The other factor pushing up deal values has been persistently low interest rates. Speaking at the SuperReturn conference in Berlin, Leon Black, Chief Executive of Apollo Global Management, LLC (APO - Snapshot Report) said the average price for private equity deals in the U.S. is 9 times EBITDA. One of the major assumptions resulting from such high valuations is that interest rates will continue to be soft over the next five years, he said.
However, Apollo has managed to strike deals at lower valuations, around 6 times EBITDA. This has primarily happened by acquiring corporate "hive-offs" or businesses being offered for sale by a parent company. Together with these two factors, the lack of growth opportunities across the globe has meant private equity may never generate the kind of returns it has in the past.

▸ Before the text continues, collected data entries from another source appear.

-- ==== Sys2Proof/Machine/Assembler.lean ====
section
/-! DEFINITION. The assembler notation (R74) and its default operands (R75): one line of text to the command it
writes. The block has no part in it; a line's text is a list of characters. -/

namespace Sys2Proof

/-- What a line of assembler text is. -/
inductive AsmLine where
  /-- Nothing but spaces and a comment. -/
  | blank
  | command (i : Instr)
  /-- Text that is no line of R74. -/
  | bad
deriving DecidableEq, Repr

/-! ## Text -/

def isBlank (c : Char) : Bool := c == ' ' || c == '\t'

def trimBlanks (t : List Char) : List Char := ((t.dropWhile isBlank).reverse.dropWhile isBlank).reverse

/-- The pieces of a text between its commas. -/
def splitCommas : List Char → List (List Char)
  | [] => [[]]
  | c :: rest =>
    match c == ',', splitCommas rest with
    | true, parts => [] :: parts
    | false, [] => [[c]]
    | false, p :: parts => (c :: p) :: parts

/-- The text after a prefix, if it begins with it. -/
def dropPrefix : List Char → List Char → Option (List Char)
  | [], t => some t
  | _ :: _, [] => none
  | p :: ps, c :: t => if p = c then dropPrefix ps t else none

/-! ## Numbers -/

def decDigit (c : Char) : Option Nat :=
  if '0'.toNat ≤ c.toNat ∧ c.toNat ≤ '9'.toNat then some (c.toNat - '0'.toNat) else none

def hexDigit (c : Char) : Option Nat :=
  if 'a'.toNat ≤ c.toNat ∧ c.toNat ≤ 'f'.toNat then some (c.toNat - 'a'.toNat + 10)
  else if 'A'.toNat ≤ c.toNat ∧ c.toNat ≤ 'F'.toNat then some (c.toNat - 'A'.toNat + 10)
  else decDigit c

/-- The number digits of a base spell after a number already read; none when some character is no digit. -/
def readDigits (base : Nat) (digit : Char → Option Nat) : Nat → List Char → Option Nat
  | acc, [] => some acc
  | acc, c :: rest =>
    match digit c with
    | some d => readDigits base digit (acc * base + d) rest
    | none => none

/-- A non-empty decimal numeral. -/
def readDec (t : List Char) : Option Nat := if t.isEmpty then none else readDigits 10 decDigit 0 t

/-- A non-empty hexadecimal numeral. -/
def readHex (t : List Char) : Option Nat := if t.isEmpty then none else readDigits 16 hexDigit 0 t

/-- A numeral's sign and the text after it. -/
def readSign : List Char → Bool × List Char
  | [] => (false, [])
  | c :: rest => if c = '-' then (true, rest) else (false, c :: rest)

/-- `<seed>`: an unsigned integer, decimal or `0x` hexadecimal, 0 to 2^64 - 1. -/
def readSeed (t : List Char) : Option U64 :=
  let v :=
    match dropPrefix ['0', 'x'] t with
    | some digits => readHex digits
    | none => readDec t
  match v with
  | some k => if k < 2 ^ 64 then some (BitVec.ofNat 64 k) else none
  | none => none

/-- `<n>`: a signed decimal integer, -2^31 to 2^31 - 1. -/
def readCount (t : List Char) : Option U32 :=
  let s := readSign t
  match readDec s.2 with
  | some k =>
    if s.1 then (if k ≤ 2 ^ 31 then some (BitVec.ofInt 32 (-(k : Int))) else none)
    else if k < 2 ^ 31 then some (BitVec.ofNat 32 k)
    else none
  | none => none

/-! ## Float literals -/

/-- A numeral with an exponent part: its text before `e` and the exponent; the exponent is 0 without one. -/
def readExponent (t : List Char) : Option (List Char × Int) :=
  match t.span (fun c => !(c == 'e' || c == 'E')) with
  | (m, []) => some (m, 0)
  | (m, _ :: e) =>
    let s := readSign e
    match readDec s.2 with
    | some k => some (m, if s.1 then -(k : Int) else k)
    | none => none

/-- Decimal digits with or without a point: their number, and how many stand after the point. -/
def readPoint (t : List Char) : Option (Nat × Nat) :=
  match t.span (fun c => !(c == '.')) with
  | (whole, []) =>
    match readDec whole with
    | some k => some (k, 0)
    | none => none
  | (whole, _ :: frac) =>
    match readDec (whole ++ frac) with
    | some k => some (k, frac.length)
    | none => none

/-- The number of the format nearest `(-1)^neg * k * 10^e` (R74: "converted to format `F` by correct rounding"). -/
def ofDecimal (f : Flen) (neg : Bool) (k : Nat) (e : Int) : Flt :=
  roundToF f neg (k * 10 ^ e.toNat * f.oneMag) (10 ^ (-e).toNat)

/-- A decimal float literal. -/
def readDecimal (f : Flen) (t : List Char) : Option Flt :=
  let s := readSign t
  match readExponent s.2 with
  | some (m, e) =>
    match readPoint m with
    | some (k, places) => some (ofDecimal f s.1 k (e - places))
    | none => none
  | none => none

/-- How many hexadecimal digits a raw encoding has: `FLEN / 4`. -/
def Flen.hexDigits (f : Flen) : Nat := (f.signBit + 1) / 4

/-- A float literal's operand field (R74): a raw encoding, `inf`, `-inf`, `nan`, or a decimal literal. Which NaN `nan`
writes the spec does not say (log 15). -/
def readFloat (f : Flen) (t : List Char) : Option U64 :=
  match dropPrefix ['b', 'i', 't', 's', ':', '0', 'x'] t with
  | some digits =>
    if digits.length = f.hexDigits then (readHex digits).map (BitVec.ofNat 64) else none
  | none =>
    if t = ['i', 'n', 'f'] then some (packF f (Config.asmNan f) (.inf false))
    else if t = ['-', 'i', 'n', 'f'] then some (packF f (Config.asmNan f) (.inf true))
    else if t = ['n', 'a', 'n'] then some (packF f (Config.asmNan f) .nan)
    else (readDecimal f t).map (packF f (Config.asmNan f))

/-! ## Lines -/

/-- The operand a command's text omits (R75). -/
def defaultZero (f : Flen) : U64 := packF f (Config.asmNan f) (.fin false 0)
def defaultOne (f : Flen) : U64 := packF f (Config.asmNan f) f.one

def commandOf (i : Option Instr) : AsmLine :=
  match i with
  | some i => .command i
  | none => .bad

/-- The operands of `UNIFB` and `NORMB`: a count and up to two floats, the omitted trailing ones at their defaults
0.0 and 1.0 (R75). -/
def batchOperands (f : Flen) (mk : U32 → U64 → U64 → Instr) : List (List Char) → AsmLine
  | [n] => commandOf ((readCount n).map (fun k => mk k (defaultZero f) (defaultOne f)))
  | [n, x] => commandOf ((readCount n).bind (fun k => (readFloat f x).map (fun a => mk k a (defaultOne f))))
  | [n, x, y] =>
    commandOf ((readCount n).bind (fun k => (readFloat f x).bind (fun a => (readFloat f y).map (fun b => mk k a b))))
  | _ => .bad

/-- A command of its mnemonic and operand texts (R74). -/
def commandLine (f : Flen) (mnemonic : List Char) (ops : List (List Char)) : AsmLine :=
  if mnemonic = ['S', 'E', 'E', 'D'] then
    match ops with
    | [s] => commandOf ((readSeed s).map Instr.seed)
    | _ => .bad
  else if mnemonic = ['N', 'E', 'X', 'T', 'U', '3', '2'] then
    (if ops.isEmpty then .command .nextu32 else .bad)
  else if mnemonic = ['N', 'E', 'X', 'T', 'U', 'F'] then
    (if ops.isEmpty then .command .nextuf else .bad)
  else if mnemonic = ['U', 'N', 'I', 'F', 'B'] then batchOperands f .unifb ops
  else if mnemonic = ['B', 'M', 'X', 'F'] then
    match ops with
    | [x, y] => commandOf ((readFloat f x).bind (fun a => (readFloat f y).map (fun b => .bmxf a b)))
    | _ => .bad
  else if mnemonic = ['N', 'O', 'R', 'M', 'B'] then batchOperands f .normb ops
  else .bad

/-- One line: text from `;` on is a comment; a mnemonic; its operands, separated by commas (R74). -/
def asmLine (f : Flen) (line : List Char) : AsmLine :=
  let t := trimBlanks (line.takeWhile (fun c => !(c == ';')))
  if t.isEmpty then .blank
  else
    let parts := t.span (fun c => !isBlank c)
    let rest := trimBlanks parts.2
    commandLine f parts.1 (if rest.isEmpty then [] else (splitCommas rest).map trimBlanks)

end Sys2Proof
end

It would still be wrong to say that private equity has completely lost its shine. Over time, private equity has consistently outperformed other asset classes. The Cambridge Associates LLC U.S. Private Equity Index has an internal rate of return (IRR) of 13.7% for the ten years up to Sep 30, 2012. This is significantly higher than the S&P 500’s return of 8% for the same period
However, returns are now comparatively lower. Data from Cambridge Associates shows that the top performing 25% of U.S. funds managers who launched funds in 2001 have to-date returned an IRR of 36.5%. This is significantly higher than the IRR of 13.9% of the top performing 25% of funds launched in 2004. By this time, the number of funds had grown from 24 to 66, which shows that returns have fallen since the number of funds increased.
The focus now seems to be on prudent financial transactions, a far cry from the complicated financial engineering of the past. Fund managers are now seeking out companies with a high intrinsic value, before even attempting to turn them around. Such a strategy is aimed at launching a second IPO, the most lucrative outcome of a private equity deal.

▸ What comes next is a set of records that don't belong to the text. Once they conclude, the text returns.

/-- The other special cases (R113): overflow to the infinity of the sign, gradual underflow, subnormal operands at their
value, the signs of zero sums and of products, `x + 0 = x` and `x * 1.0 = x`. -/
def Obligations.ArithmeticSpecialCases : Prop :=
  ∀ f : Flen,
    (∀ (neg : Bool) (num den : Nat), f.overflowMag ≤ roundMag f num den → roundToF f neg num den = .inf neg) ∧
    (∀ num den : Nat, num / den < 2 ^ f.fracBits → roundMag f num den = nearestEven num den) ∧
    (∀ (neg : Bool) (k : Nat), k < 2 ^ f.fracBits → unpackF f (encoding f neg k) = .fin neg k) ∧
    (∀ (a : Bool) (m : Nat), fsub f (.fin a m) (.fin a m) = .fin false 0 ∧
      (m ≠ 0 → fadd f (.fin a m) (.fin (!a) m) = .fin false 0)) ∧
    fadd f (.fin false 0) (.fin false 0) = .fin false 0 ∧ fadd f (.fin true 0) (.fin true 0) = .fin true 0 ∧
    fadd f (.fin false 0) (.fin true 0) = .fin false 0 ∧
    (∀ (x : Flt) (b : Bool), x.representable f = true → x ≠ .fin false 0 → x ≠ .fin true 0 →
      fadd f x (.fin b 0) = x) ∧
    (∀ x y : Flt, fmul f x y ≠ .nan → signOf (fmul f x y) = (signOf x != signOf y)) ∧
    (∀ x : Flt, x.representable f = true → fmul f x f.one = x)

/-- `fsqrt` (R131): the special values, and for a finite `x > 0` a number of the format such that none is nearer to the real
root (`r` nearer than `k` means that the root lies on `r`'s side of their midpoint). -/
def Obligations.SquareRootCorrectlyRounded : Prop :=
  ∀ f : Flen,
    (∀ neg : Bool, fsqrt f (.fin neg 0) = .fin neg 0) ∧ fsqrt f (.inf false) = .inf false ∧
    fsqrt f (.inf true) = .nan ∧ fsqrt f .nan = .nan ∧ (∀ m : Nat, m ≠ 0 → fsqrt f (.fin true m) = .nan) ∧
    (∀ m : Nat, m ≠ 0 → (Flt.fin false m).representable f = true →
      ∃ r, fsqrt f (.fin false m) = .fin false r ∧ (Flt.fin false r).representable f = true ∧
        ∀ k : Nat, hasSpacing f k →
          (r < k → 4 * (m * f.oneMag) ≤ (r + k) ^ 2) ∧ (k < r → (r + k) ^ 2 ≤ 4 * (m * f.oneMag)))

/-- Every operation on numbers of the format gives a number of the format; every operand field is one (R65, R110, R111). -/
def Obligations.ArithmeticStaysInFormat : Prop :=
  ∀ f : Flen,
    (∀ x : U64, (unpackF f x).representable f = true) ∧
    (∀ x y : Flt, x.representable f = true → y.representable f = true →
      (fadd f x y).representable f = true ∧ (fsub f x y).representable f = true ∧ (fmul f x y).representable f = true) ∧
    (∀ x : Flt, x.representable f = true → (fsqrt f x).representable f = true) ∧
    f.one.representable f = true ∧ f.minusTwo.representable f = true ∧ f.twoPi.representable f = true

/-- Packing and unpacking (R73): `packF(unpackF(X)) = X` for every operand field of the format that is no NaN encoding, and
unpacking a packed number of the format gives it back. -/
def Obligations.PackUnpackRoundTrip : Prop :=
  (∀ (f : Flen) (x : U64) (c : Bool × Nat), floatFieldOk f x = true → unpackF f x ≠ .nan →
    packF f c (unpackF f x) = x) ∧
  (∀ (f : Flen) (v : Flt) (c : Bool × Nat), v.representable f = true → unpackF f (packF f c v) = v)

/-- With `low = 0`, `high = 1` the affine map is the identity on what `UniformFloat` returns, bit for bit; with `low = high`
finite it gives `low`, `-0` giving `+0` (R117). -/
def Obligations.AffineMapDefaults : Prop :=
  ∀ (f : Flen) (k : U24),
    affineMap f (u24toF f k) (.fin false 0) f.one = u24toF f k ∧
    ∀ (a : Bool) (m : Nat), (Flt.fin a m).representable f = true →
      affineMap f (u24toF f k) (.fin a m) (.fin a m) = if m = 0 then .fin false 0 else .fin a m

/-- What holds of a uniform result (R121): for finite `low <= high` whose difference does not overflow, every result `v` has
`low <= v <= fadd(fmul(1 - 2^-24, d), low)`; it can equal `high`: the worked counterexample; and where all intermediate
results are exact it lies in `[low, high)`. -/
def Obligations.AffineMapBounds : Prop :=
  (∀ (f : Flen) (a b : U64) (k : U24),
    isFinite (unpackF f a) = true → isFinite (unpackF f b) = true → (unpackF f a).le (unpackF f b) = true →
    isFinite (fsub f (unpackF f b) (unpackF f a)) = true →
    (unpackF f a).le (affineMap f (u24toF f k) (unpackF f a) (unpackF f b)) = true ∧
    (affineMap f (u24toF f k) (unpackF f a) (unpackF f b)).le
      (fadd f (fmul f (u24toF f 0xFFFFFF#24) (fsub f (unpackF f b) (unpackF f a))) (unpackF f a)) = true) ∧
  affineMap .binary64 (u24toF .binary64 0xFFFFFF#24) (unpackF .binary64 0x3FF0000000000000#64)
    (unpackF .binary64 0x3FF0000000000001#64) = unpackF .binary64 0x3FF0000000000001#64 ∧
  (∀ (f : Flen) (k : U24) (a b c : Bool) (ma mb d p v : Nat),
    signedMag a ma < signedMag b mb →
    fsub f (.fin b mb) (.fin a ma) = .fin false d → (d : Int) = signedMag b mb - signedMag a ma →
    fmul f (u24toF f k) (.fin false d) = .fin false p → p * 2 ^ 24 = k.toNat * d →
    fadd f (.fin false p) (.fin a ma) = .fin c v → signedMag c v = p + signedMag a ma →
    affineMap f (u24toF f k) (.fin a ma) (.fin b mb) = .fin c v ∧
      signedMag a ma ≤ signedMag c v ∧ signedMag c v < signedMag b mb)

/-- `UNIFB` (R118): with `n >= 0` it performs `n` draws and emits `n` data beats, beat `i` carrying
`fadd(fmul(u, fsub(high, low)), low)` for the uniform float `u` of draw `i`, then `complete(OK, 0, n)`, and changes nothing
else (but the model's own counter of NaN choices); `n = 0` emits nothing and leaves `S`; the refusals change nothing. The
clauses on `exec` hold of every term; with `FLEN = 32` a term whose float operand fields have upper halves is one that no word
spells, and the model's choice (log 19). -/
def Obligations.UnifbCommand : Prop :=
  ∀ (s : State) (n : U32) (low high : U64),
    let f := s.cfg.flen
    (∀ x : U64, s.SEEDED = true → s.S = some x → n.msb = false →
      ∃ (ds : List U64) (choices : Nat),
        exec (.unifb n low high) s =
          .next { s with
            S := some (nextIter n.toNat x)
            pending := s.pending ++ ds.map Beat.data ++ [.completion .ok false n]
            nanDraws := choices } ∧
        ds.length = n.toNat ∧
        ∀ (i : Nat) (d : U64), ds[i]? = some d →
          Represents f
            (fadd f (fmul f (u24toF f ((drawAt i x).extractLsb' 8 24)) (fsub f (unpackF f high) (unpackF f low)))
              (unpackF f low)) d) ∧
    (s.SEEDED = false → exec (.unifb n low high) s = refusedWith .notSeeded s) ∧
    (s.SEEDED = true → n.msb = true → exec (.unifb n low high) s = refusedWith .invalidArgument s) ∧
    (∀ w : CmdWord, w.op = 0x04 →
      runWord w s =
        if w.rsv = 0 ∧ (f = .binary64 ∨ (w.a.extractLsb' 32 32 = 0 ∧ w.b.extractLsb' 32 32 = 0)) then
          exec (.unifb w.n w.a w.b) s
        else refusedWith .illegalCommand s)

/-- A uniform batch can be split anywhere (R119): `UNIFB n1` then `UNIFB n2` emits the values of `UNIFB (n1 + n2)`, in the
same order (NaN choices apart), and leaves the same `S`. -/
def Obligations.UnifbSplitsAnywhere : Prop :=
  ∀ (s : State) (x : U64) (n1 n2 : U32) (low high : U64), s.SEEDED = true → s.S = some x →
    n1.toNat + n2.toNat < 2 ^ 31 →
    ∃ t1 t2 u : State, exec (.unifb n1 low high) s = .next t1 ∧ exec (.unifb n2 low high) t1 = .next t2 ∧
      exec (.unifb (n1 + n2) low high) s = .next u ∧ t2.S = u.S ∧
      List.Forall₂ (SameUpToNaN s.cfg.flen) (dataValues (newBeats s t2)) (dataValues (newBeats s u))

/-- `UNIFB n, 0.0, 1.0` emits the same values as `n` successive `NEXTUF` commands and leaves the same `S` (R119). -/
def Obligations.UnifbDefaultsAreNextufs : Prop :=
  ∀ (s : State) (x : U64) (n : U32), s.SEEDED = true → s.S = some x → n.msb = false →
    let one : U64 := match s.cfg.flen with
      | .binary64 => 0x3FF0000000000000#64
      | .binary32 => 0x000000003F800000#64
    ∃ t u : State, exec (.unifb n 0 one) s = .next t ∧ runInstrs (List.replicate n.toNat .nextuf) s = .next u ∧
      t.S = u.S ∧ dataValues (newBeats s t) = dataValues (newBeats s u) ∧ (dataValues (newBeats s t)).length = n.toNat

/-! ## The Gaussian sampler (42_gaussian.md) -/

/-- The `LN`, `COS` and `SIN` of every configuration have the named properties, in both formats (R6, R132, R133). -/
def Obligations.ElementaryNamedProperties : Prop :=
  ∀ (c : Config) (f : Flen), LnProperties c.elem f ∧ CosSinProperties c.elem f

/-- The constants of the transform (R130): the encodings of `PI_F` and `TWO_PI_F`; `PI_F` is the number of the format
nearest to the real number pi; `TWO_PI_F = fmul(2.0, PI_F)` is exact; for every `u2` of `UniformFloat` the other association
of `2*pi*u2` gives the same; and `fmul(-2.0, x)` is exact where it does not overflow (R130 says: for every finite `LN(u1)`;
log 7). -/
def Obligations.TransformConstants : Prop :=
  Flen.pi .binary64 = unpackF .binary64 0x400921FB54442D18#64 ∧ Flen.pi .binary32 = unpackF .binary32 0x40490FDB#64 ∧
  Flen.twoPi .binary64 = unpackF .binary64 0x401921FB54442D18#64 ∧
  Flen.twoPi .binary32 = unpackF .binary32 0x40C90FDB#64 ∧
  ∀ f : Flen,
    (∃ m, f.pi = .fin false m ∧ f.twoPi = .fin false (2 * m) ∧ f.twoPi = fmul f f.two f.pi ∧
      ∀ k : Nat, hasSpacing f k → |(m : ℝ) / f.oneMag - Real.pi| ≤ |(k : ℝ) / f.oneMag - Real.pi|) ∧
    (∀ (u2 : U24), fmul f f.two (fmul f f.pi (u24toF f u2)) = angle f (u24toF f u2)) ∧
    ∀ (neg : Bool) (m : Nat), (Flt.fin neg m).representable f = true → 2 * m < f.overflowMag →
      fmul f f.minusTwo (.fin neg m) = .fin (!neg) (2 * m)

/-- The corner cases of `Transform` (R135), from the named properties of R132 and R133 alone: for all elementary functions
that have them, those of every configuration among them. In the row `0 < u1 < 1` two premises are the model's own (log 7):
`fmul(-2.0, LN(u1))` is finite, which R132's properties do not give, and `fmul(TWO_PI_F, u2)` is finite, where R135 says that
`u2` is, since the product of a huge finite `u2` overflows (R113). What the arithmetic gives where either product is an
infinity is stated too: `r = +inf`, and outputs as for `u1 = 0`; and two NaNs. -/
def Obligations.TransformCornerCases : Prop :=
  ∀ (E : ElemFns) (f : Flen) (u2 : Flt), LnProperties E f → CosSinProperties E f →
    -- u1 = +0 or -0
    (∀ neg : Bool, radius E f (.fin neg 0) = .inf false ∧
      (∀ c k, E.cos f (angle f u2) = .fin c k →
        (transform E f (.fin neg 0) u2).1 = if k = 0 then .nan else .inf c) ∧
      (∀ c k, E.sin f (angle f u2) = .fin c k →
        (transform E f (.fin neg 0) u2).2 = if k = 0 then .nan else .inf c)) ∧
    transform E f (.fin false 0) (.fin false 0) = (.inf false, .nan) ∧
    -- u1 < 0 or NaN
    (∀ u1, (u1 = .nan ∨ u1 = .inf true ∨ ∃ m, m ≠ 0 ∧ u1 = .fin true m) → transform E f u1 u2 = (.nan, .nan)) ∧
    -- u1 = 1.0
    (radius E f f.one = .fin true 0 ∧
      (∀ c k, E.cos f (angle f u2) = .fin c k → (transform E f f.one u2).1 = .fin (!c) 0) ∧
      (∀ c k, E.sin f (angle f u2) = .fin c k → (transform E f f.one u2).2 = .fin (!c) 0)) ∧
    -- u1 > 1
    (∀ u1, (u1 = .inf false ∨ ∃ m, f.oneMag < m ∧ u1 = .fin false m) → transform E f u1 u2 = (.nan, .nan)) ∧
    -- 0 < u1 < 1
    (∀ m, 0 < m → m < f.oneMag →
      (isFinite (fmul f f.minusTwo (E.ln f (.fin false m))) = true →
        ∃ r, r ≠ 0 ∧ radius E f (.fin false m) = .fin false r ∧
          (isFinite (angle f u2) = true →
            let z := transform E f (.fin false m) u2
            isFinite z.1 = true ∧ isFinite z.2 = true ∧
              z.1.abs.le (.fin false r) = true ∧ z.2.abs.le (.fin false r) = true)) ∧
      (isFinite (fmul f f.minusTwo (E.ln f (.fin false m))) = false → radius E f (.fin false m) = .inf false)) ∧
    (∀ u1, radius E f u1 = .inf false →
      (∀ c k, E.cos f (angle f u2) = .fin c k → (transform E f u1 u2).1 = if k = 0 then .nan else .inf c) ∧
      (∀ c k, E.sin f (angle f u2) = .fin c k → (transform E f u1 u2).2 = if k = 0 then .nan else .inf c)) ∧
    -- an angle that is no finite number
    (∀ u1, isFinite (angle f u2) = false → transform E f u1 u2 = (.nan, .nan)) ∧
    -- u2 NaN or infinite
    (∀ u1, (u2 = .nan ∨ ∃ neg, u2 = .inf neg) → transform E f u1 u2 = (.nan, .nan)) ∧
    -- u2 = +0
    (∀ u1 r, radius E f u1 = .fin false r → r ≠ 0 → transform E f u1 (.fin false 0) = (.fin false r, .fin false 0))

Therefore, deals are evaluated with an increasing focus on operational feasibility. This is why propositions such as Best Buy Co., Inc. (BBY - Analyst Report) are viewed with skepticism by fund managers. The major concern in this case is that the company operates in a dying industry and a turnaround would be highly risky.
It’s not that the entire industry has reoriented itself towards a low risk, conservative approach. Speaking at the SuperReturn conference, Howard Marks, Chairman of Oaktree Capital, said the slow recovery in both Europe and the U.S. has meant investors are moving towards riskier propositions in the quest for higher returns. Marks said the ratio of debt on leveraged buyouts is moving towards “pre-crisis highs.”
However, even in such a scenario, the U.S. is being preferred over Europe. This is primarily due to robust earnings growth from companies, a shale gas-fueled boom and a higher number of deals. But overall, it is the emphasis on bargain hunting and improving a company’s operational efficiency which has made the U.S. a standout destination for private equity. And the trend looks set to continue.